Актеры читали стихи с точностью до мельчайших нюансов. Такого «Вильгельма Теля» наше поколение еще не слышало. Абстрактные декорации, костюмы, сшитые из пуховиков и спальных мешков, смена ролей прямо на сцене – ни капли исторической достоверности, но сам речитатив стал настоящим праздником для традиционалистов. Шиллера не пытались сделать современным, приблизить к нашему времени, ему позволили остаться чужим. И вдруг благодаря этой чуждости мы услышали, как звучит наш родной язык.
Весна
79
Родители никогда не придавали особого значения иранскому Новому году: позвонили в Иран – и на этом, пожалуй, все. Это мы, дочери, выросшие в чужой стране, вернули этому празднику значимость, что, вероятно, типично для семей эмигрантов. Со стороны это может показаться наигранным – праздновать год, наступление которого приходится гуглить, потому что в любой другой день это число не имеет значения; однако мы сами и наши дети воспринимаем Новруз как дар небес, и дело не только в дополнительных подарках.
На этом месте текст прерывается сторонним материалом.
/-- What a copy has read of the element at a position. -/
def Copy.elem (q : Copy) (i : Nat) : Option GElem := q.elems.find? fun e => e.pos == i
/-- An element as far as it has been read, kept by its copy. -/
def Copy.putElem (q : Copy) (e : GElem) : Copy := { q with elems := (q.elems.filter fun x => x.pos != e.pos) ++ [e] }

/-- An element of a gather read one stage further (R185, R210): first its index, which is read once; then, with the rights of the whole
element, its bytes, which are read at one instant. Where the stage is not done, why not. -/
def State.gatherStage (s : State) (q : Copy) (i : Nat) : State × Copy × Option Got :=
  let asid := s.asid q.ctx
  match q.elem i with
  | none => match s.copyRead asid (q.aux + 4 * i) 4 q.colour with
    | (s1, .word x p) => (s1, q.putElem { pos := i, idx := x, bad := p, val := none }, none)
    | (s1, g) => (s1, q, some g)
  | some e => match e.val with
    | some _ => (s, q, none)
    | none =>
      let n := 2 ^ q.es
      let va := (q.src + e.idx * n) % 2 ^ 64
      if !s.mayGather q va n then (s, q, some (.fail 6 va))
      else match s.copyRead asid va n q.colour with
        | (s1, .word y p) => (s1, q.putElem { e with val := some (y, p) }, none)
        | (s1, g) => (s1, q, some g)

/-- An element of a gather: its bytes with the marks of its index and its line, after the stages that are left. -/
def State.gatherElem (s : State) (q : Copy) (i : Nat) : State × Copy × Got :=
  match s.gatherStage q i with
  | (s1, q1, some g) => (s1, q1, g)
  | (s1, q1, none) => match s1.gatherStage q1 i with
    | (s2, q2, some g) => (s2, q2, g)
    | (s2, q2, none) => match q2.elem i with
      | some { val := some (y, p), bad := b, .. } => (s2, q2, .word y (b || p))
      | _ => (s2, q2, .word 0 false)

/-- Word j of a gather: half of an element of 8 bytes, or the elements that it holds, side by side; past the last one zero (R185, R210). -/
def State.gatherWord (s : State) (q : Copy) (j : Nat) : State × Copy × Got :=
  let e := 2 ^ q.es
  let elem (acc : State × Copy × Got) (off : Nat) : State × Copy × Got :=
    match acc.2.2 with
    | .word w p =>
      let b := j * 4 + off
      if b % e != 0 || b / e ≥ q.len then acc
      else match acc.1.gatherElem acc.2.1 (b / e) with
        | (s1, q1, .word x p1) => (s1, q1, .word (w ||| (x * 2 ^ (8 * off))) (p || p1))
        | r => r
    | _ => acc
  if e = 8 then
    if j / 2 ≥ q.len then (s, q, .word 0 false)
    else match s.gatherElem q (j / 2) with
      | (s1, q1, .word x p) => (s1, q1, .word (x / 2 ^ (32 * (j % 2)) % 2 ^ 32) p)
      | r => r
  else [0, 1, 2, 3].foldl elem (s, q, .word 0 false)

/-- The source word of a copy (R210), with what a gather has read of its elements. -/
def State.copySource (s : State) (core : Nat) (q : Copy) (j : Nat) : State × Copy × Got :=
  match q.mode with
  | .h =>
    let key := (q.src + 4 * j) / 4
    match s.viewOf core q.serial with
    | some (n, m) => (s, q, .word (viewWord n m.frame key).toNat (key % 32 < n && m.frameBad.contains key))
    | none => (s, q, .word 0 false)
  | .gather => s.gatherWord q j
  | _ => let r := s.copyRead (s.asid q.ctx) (q.src + 4 * j) 4 q.colour; (r.1, q, r.2)

/-- A physical tile of a pipeline (R141). -/
def Core.tile (c : Core) (pipe t : Nat) : Tile := ((c.pipe pipe).tiles.find t).getD { data := [], poison := false }
/-- A physical tile written. -/
def Core.setTile (c : Core) (pipe t : Nat) (x : Tile) : Core := c.modPipe pipe fun q => { q with tiles := q.tiles.put t x }

/-- A word put at a copy's destination (R210, R211): the kind of a failure, if it fails. -/
def State.copyDest (s : State) (core : Nat) (q : Copy) (j : Nat) (w : Word) (poison : Bool) : State × Option Nat :=
  match q.mode with
  | .f | .gather => (s.copyFrame core q.serial (q.dst + 4 * j) w poison, none)
  | .t =>
    (s.modCore core fun c =>
      let t := c.tile q.pipe q.tile
      c.setTile q.pipe q.tile { t with data := Sparse.setRun (4 * j) (leBytes 4 w.toNat) t.data }, none)
  | .c =>
    let key := (q.dst + 4 * j) / 4
    (s.modCore core fun c => { c with st := { c.st with
        consts := c.st.consts.put q.img (Sparse.setRun (q.dst + 4 * j) (leBytes 4 w.toNat) ((c.st.consts.find q.img).getD []))
        constBad := let r := c.st.constBad.filter fun e => e != (q.img, key); if poison then r ++ [(q.img, key)] else r } }, none)
  | .h | .m => s.copyWrite core (s.asid q.ctx) (q.dst + 4 * j) w poison q.colour
  | .remote => (s, none)

/-- The slot of the pack with a serial on a core. -/
def State.refOf (s : State) (core serial : Nat) : Option PackRef :=
  ((s.core core).packs.find? fun e => e.2.id.serial == serial).map fun e => { core, pipe := e.1 / 16, slot := e.1 % 16 }

/-- A copy of a recompute reads an undeclared dropped tile (R335): the word is given up, the pack ends, and the recompute fails
with kind 2. -/
def State.undeclared (s : State) (core n j serial c : Nat) : State :=
  let s1 := s.modCore core fun k => { k with copies := k.copies.upd n fun x => { x with done := x.done ++ [j] } }
  match s1.refOf core serial with
  | none => s1.failRegen c 2 0
  | some r => match s1.pack r with
    | some p => (s1.killPack r p).failRegen c 2 0
    | none => s1.failRegen c 2 0

/-- A copy has written every word of a destination line with good data: together one write of all 64 bytes, which clears the poison of
the line (R322; DEDUCED, log 61). -/
def State.wholeLine (s : State) (core : Nat) (q : Copy) (j : Nat) : State :=
  let va := (q.dst + 4 * j) / 64 * 64
  let w0 := (va - q.dst) / 4
  let whole := q.dst ≤ va && va + 64 ≤ q.dst + q.len &&
    (List.range 16).all fun i => q.done.contains (w0 + i) && !(q.marks.contains (w0 + i))
  if (q.mode == .h || q.mode == .m) && whole then
    let asid := s.asid q.ctx
    let s1 := s.clearPoison asid (va / 64) q.colour
    s1.modCore core fun c => { c with l1 := c.l1.map fun l =>
      if l.asid == asid && l.line == va / 64 && l.colour == s.lineColour asid va q.colour then { l with poison := false } else l }
  else s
Благодаря этому празднику мы живем по двум календарям одновременно, и не так уж важно, какой из них второй. Важно, что у тебя два дома, это почти утопическое изобилие, которое, правда, уменьшается с каждым новым визитом на вторую родину.
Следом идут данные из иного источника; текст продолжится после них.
/-- One page's rights and attributes changed (R271, R279); A and D stand as the write-back of its dirty lines leaves them (R265). -/
def State.pageProtect (s : State) (o : PageOwner) (q : PageReq) : State × Nat :=
  match s.mappedLeaf o q with
  | .error c => (s, c)
  | .ok (at_, v) =>
    let pa := leafPa v q.big q.va
    let fs := if (paHost pa).isSome then [] else framesOf pa q.size
    let w0 := fld v 3 3
    let w1 := q.attr % 2
    if w0 = 0 && w1 = 1 && !(fs.all fun f => ownState (s.ownerOf f) == 2 && ownCount (s.ownerOf f) == 1) then (s, HCode.synonym)
    else
      let flush := (w0 = 1 && w1 = 0) || fld v 5 4 != q.attr / 2 % 4
      let s1 := if flush then s.flushRange o.asid q.va q.size else s
      let new := s1.entry64 at_ / 2 ^ 6 * 2 ^ 6 + 3 + w1 * 2 ^ 3 + (q.attr / 2 % 2) * 2 ^ 4 + (q.attr / 4 % 2) * 2 ^ 5
      let s2 := if w0 = w1 then s1 else (fs.zipIdx).foldl (fun (t : State) f =>
        let e := t.ownerOf f.1
        t.setOwner f.1 (if w1 = 1 then mkOwner (q.va / 2 ^ 16 + f.2) (ownGrant e) 0 1 else mkOwner 0 (ownGrant e) 1 2)) s1
      ((s2.setEntry64 at_ new).dropTc o.asid q.va q.size, HCode.done)

/-- The leaf entry found at a page, or 0, and whether it is mapped (R279). -/
def State.pageQuery (s : State) (o : PageOwner) (q : PageReq) : Except Nat (Nat × Nat) :=
  if !q.vaOk then .error HCode.format
  else match s.walk o.root q.va with
    | .leaf _ v _ => .ok (v, 1)
    | .evicted _ v _ => .ok (v, 0)
    | .recipe at_ _ => .ok (s.entry64 at_, 0)
    | .none (some at_) => .ok (s.entry64 at_, 0)
    | .none none => .ok (0, 0)
    | .format => .ok (0, 0)

/-- The translation-cache entries of an ASID dropped in the units of a mask; 0 selects all eight (R279). -/
def State.tcFlush (s : State) (asid mask : Nat) : State :=
  { s with mem := { s.mem with tc := s.mem.tc.filter fun e => !(e.asid == asid && (mask == 0 || mask.testBit e.unit)) } }

/-! ### HCMD -/

/-- The harbour operations of HCMD. -/
inductive HOp where
  | map | unmap | protect | query | tcflush (mask : Nat)
deriving DecidableEq, Repr

/-- The operations that act on sB pages; `.query` and `.tcflush` ignore sB (R278, R279). -/
def HOp.counted : HOp → Bool
  | .map | .unmap | .protect => true
  | _ => false

/-- One page of a harbour operation. -/
def State.pageOp (s : State) (op : HOp) (o : PageOwner) (q : PageReq) : State × Nat :=
  match op with
  | .map => s.pageMap o q
  | .unmap => s.pageUnmap o q
  | .protect => s.pageProtect o q
  | _ => (s, HCode.done)

/-- A command block as read: VA, PA, ATTR and the reserved bytes (R278). -/
structure HBlock where
  va   : Nat
  pa   : Nat
  attr : Nat
  rsv  : Nat
deriving DecidableEq, Repr

/-- The block of its 32 bytes, given as one number. -/
def HBlock.ofNat (n : Nat) : HBlock :=
  { va := n % 2 ^ 64, pa := n / 2 ^ 64 % 2 ^ 64, attr := n / 2 ^ 128 % 2 ^ 8, rsv := n / 2 ^ 136 }

/-- The reserved bytes and bits of a block are zero (R278). -/
def HBlock.clean (b : HBlock) : Bool := b.rsv == 0 && b.attr < 16

/-- The request on page j of a block (R278). -/
def HBlock.page (b : HBlock) (j : Nat) : PageReq :=
  let q : PageReq := { va := b.va, pa := b.pa, attr := if b.rsv = 0 then b.attr else 16 }
  { q with va := b.va + j * q.size, pa := b.pa + j * q.size }

/-- What the harbour units read at a block's address: its number, unreadable, or parked at a Retriever. -/
def State.readBlock (s : State) (asid va : Nat) : State × HRes :=
  let part (acc : State × HRes) (i : Nat) : State × HRes :=
    match acc.2 with
    | .data bs p =>
      match acc.1.homeRead asid (va + 8 * i) 8 none .read with
      | (s1, .data cs q) => (s1, .data (bs ++ cs) (p || q))
      | r => r
    | _ => acc
  (List.range 4).foldl part (s, .data [] false)

/-- The status word (R278). -/
def hStatus (done code : Nat) : Nat := done * 2 ^ 8 + code

/-- HCMD ends (R278 step 5): the status is written, and as an acquire at .dev the core's L1 global lines are dropped. -/
def State.hReply (s : State) (r : PackRef) (p : Pack) (d st : Nat) : State :=
  (s.acquireDrop r.core).reply r (p.inherit (s.unperformed r.core (s.asid p.id.ctx) .dev)) d st 2

/-- The result of a query written to its block, through the home slice (R279). -/
def State.putQuery (s : State) (core asid va v : Nat) : State :=
  let a := s.copyWrite core asid (va + 8) (BitVec.ofNat 32 v) false none
  (a.1.copyWrite core asid (va + 12) (BitVec.ofNat 32 (v / 2 ^ 32)) false none).1

/-- HCMD acts (R278 steps 2 to 5): it reads its block once, then one page in a step. -/
def finishHcmd (op : HOp) (d a : Nat) (b : Nat) (s : State) (r : PackRef) (p : Pack) (w : Wait) : State :=
  match s.ctx p.id.ctx with
  | none => s.setPack r p
  | some x =>
    let o : PageOwner := { ctx := p.id.ctx, asid := x.r.asid, root := x.root, fw := false }
    let va := (p.s2 a).toNat
    let count := (p.s b).toNat
    if w.phase = 0 then
      if !s.ready w then s.setPack r p
      else if op.counted && count = 0 then s.hReply r p d 0
      else match s.readBlock o.asid va with
        | (s1, .recipe n k) => (s1.noteMiss o.asid (va / 64) n k).setPack r p
        | (s1, .fault _) => s1.hReply r p d HCode.unreadable
        | (s1, .data _ true) => s1.hReply r p d HCode.unreadable
        | (s1, .data bs false) =>
          let blk := leNat bs
          match op with
          | .tcflush m =>
            if (HBlock.ofNat blk).clean then (s1.tcFlush o.asid m).hReply r p d 0 else s1.hReply r p d HCode.format
          | .query =>
            match s1.pageQuery o ((HBlock.ofNat blk).page 0) with
            | .error c => s1.hReply r p d c
            | .ok (v, n) => (s1.putQuery r.core o.asid va v).hReply r p d (hStatus n 0)
          | _ => s1.setPack r { p with c := { p.c with wait := some { w with phase := 1, info := blk } } }
    else
      let j := w.phase - 1
      let q := s.pageOp op o ((HBlock.ofNat w.info).page j)
      if q.2 != 0 then q.1.hReply r p d (hStatus j q.2)
      else if j + 1 = count then q.1.hReply r p d (hStatus count 0)
      else q.1.setPack r { p with c := { p.c with wait := some { w with phase := w.phase + 1 } } }

/-- HCMD at issue (R278 step 1): its block is 8-aligned and in a region with R and W, or the pack takes the fault. -/
def hcmdIssue (i : Instr) (op : HOp) (d a b : Nat) (s : State) : Out :=
  issue s i fun p =>
    let va := (p.s2 a).toNat
    if va % 8 != 0 then (s.occupy s.cur 1).trapIssue s.cur p 2 (p.allLanes 4 0 0)
    else if !s.permits p 3 va 32 then (s.occupy s.cur 1).trapIssue s.cur p 2 (p.allLanes 8 0 0)
    else
      let w : Wait := { instr := i, uids := s.covered s.cur p, sc := .dev, phase := 0, info := 0 }
      finishHcmd op d a b (s.occupy s.cur 1) s.cur { p with c := { p.c with wait := some w } } w

/-- HCMD.map (R279). -/
def execHcmdMap (d a b : Nat) (s : State) : Out := hcmdIssue (.hcmdMap d a b) .map d a b s
/-- HCMD.unmap (R279). -/
def execHcmdUnmap (d a b : Nat) (s : State) : Out := hcmdIssue (.hcmdUnmap d a b) .unmap d a b s
/-- HCMD.protect (R279). -/
def execHcmdProtect (d a b : Nat) (s : State) : Out := hcmdIssue (.hcmdProtect d a b) .protect d a b s
/-- HCMD.query (R279). -/
def execHcmdQuery (d a b : Nat) (s : State) : Out := hcmdIssue (.hcmdQuery d a b) .query d a b s
/-- HCMD.tcflush (R279). -/
def execHcmdTcflush (d a b mask : Nat) (s : State) : Out := hcmdIssue (.hcmdTcflush d a b mask) (.tcflush mask) d a b s

end Sys2Proof.Machine
end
Люди по всему миру, особенно немцы, ведут себя так, будто принадлежать к ним – великая милость; снова и снова они устанавливают, кто принадлежит к ним, а кто нет. Между тем свобода от привязанности к нации имеет не меньше преимуществ. Сочетание этих двух принципов – быть привязанным и одновременно свободным от своей страны – могло бы стать еще одним типично немецким идеалом вместо ограниченного и националистического лозунга «Германия – только для немцев». Особенно если вспомнить вчерашнего Шиллера и его идеи и тому подобное.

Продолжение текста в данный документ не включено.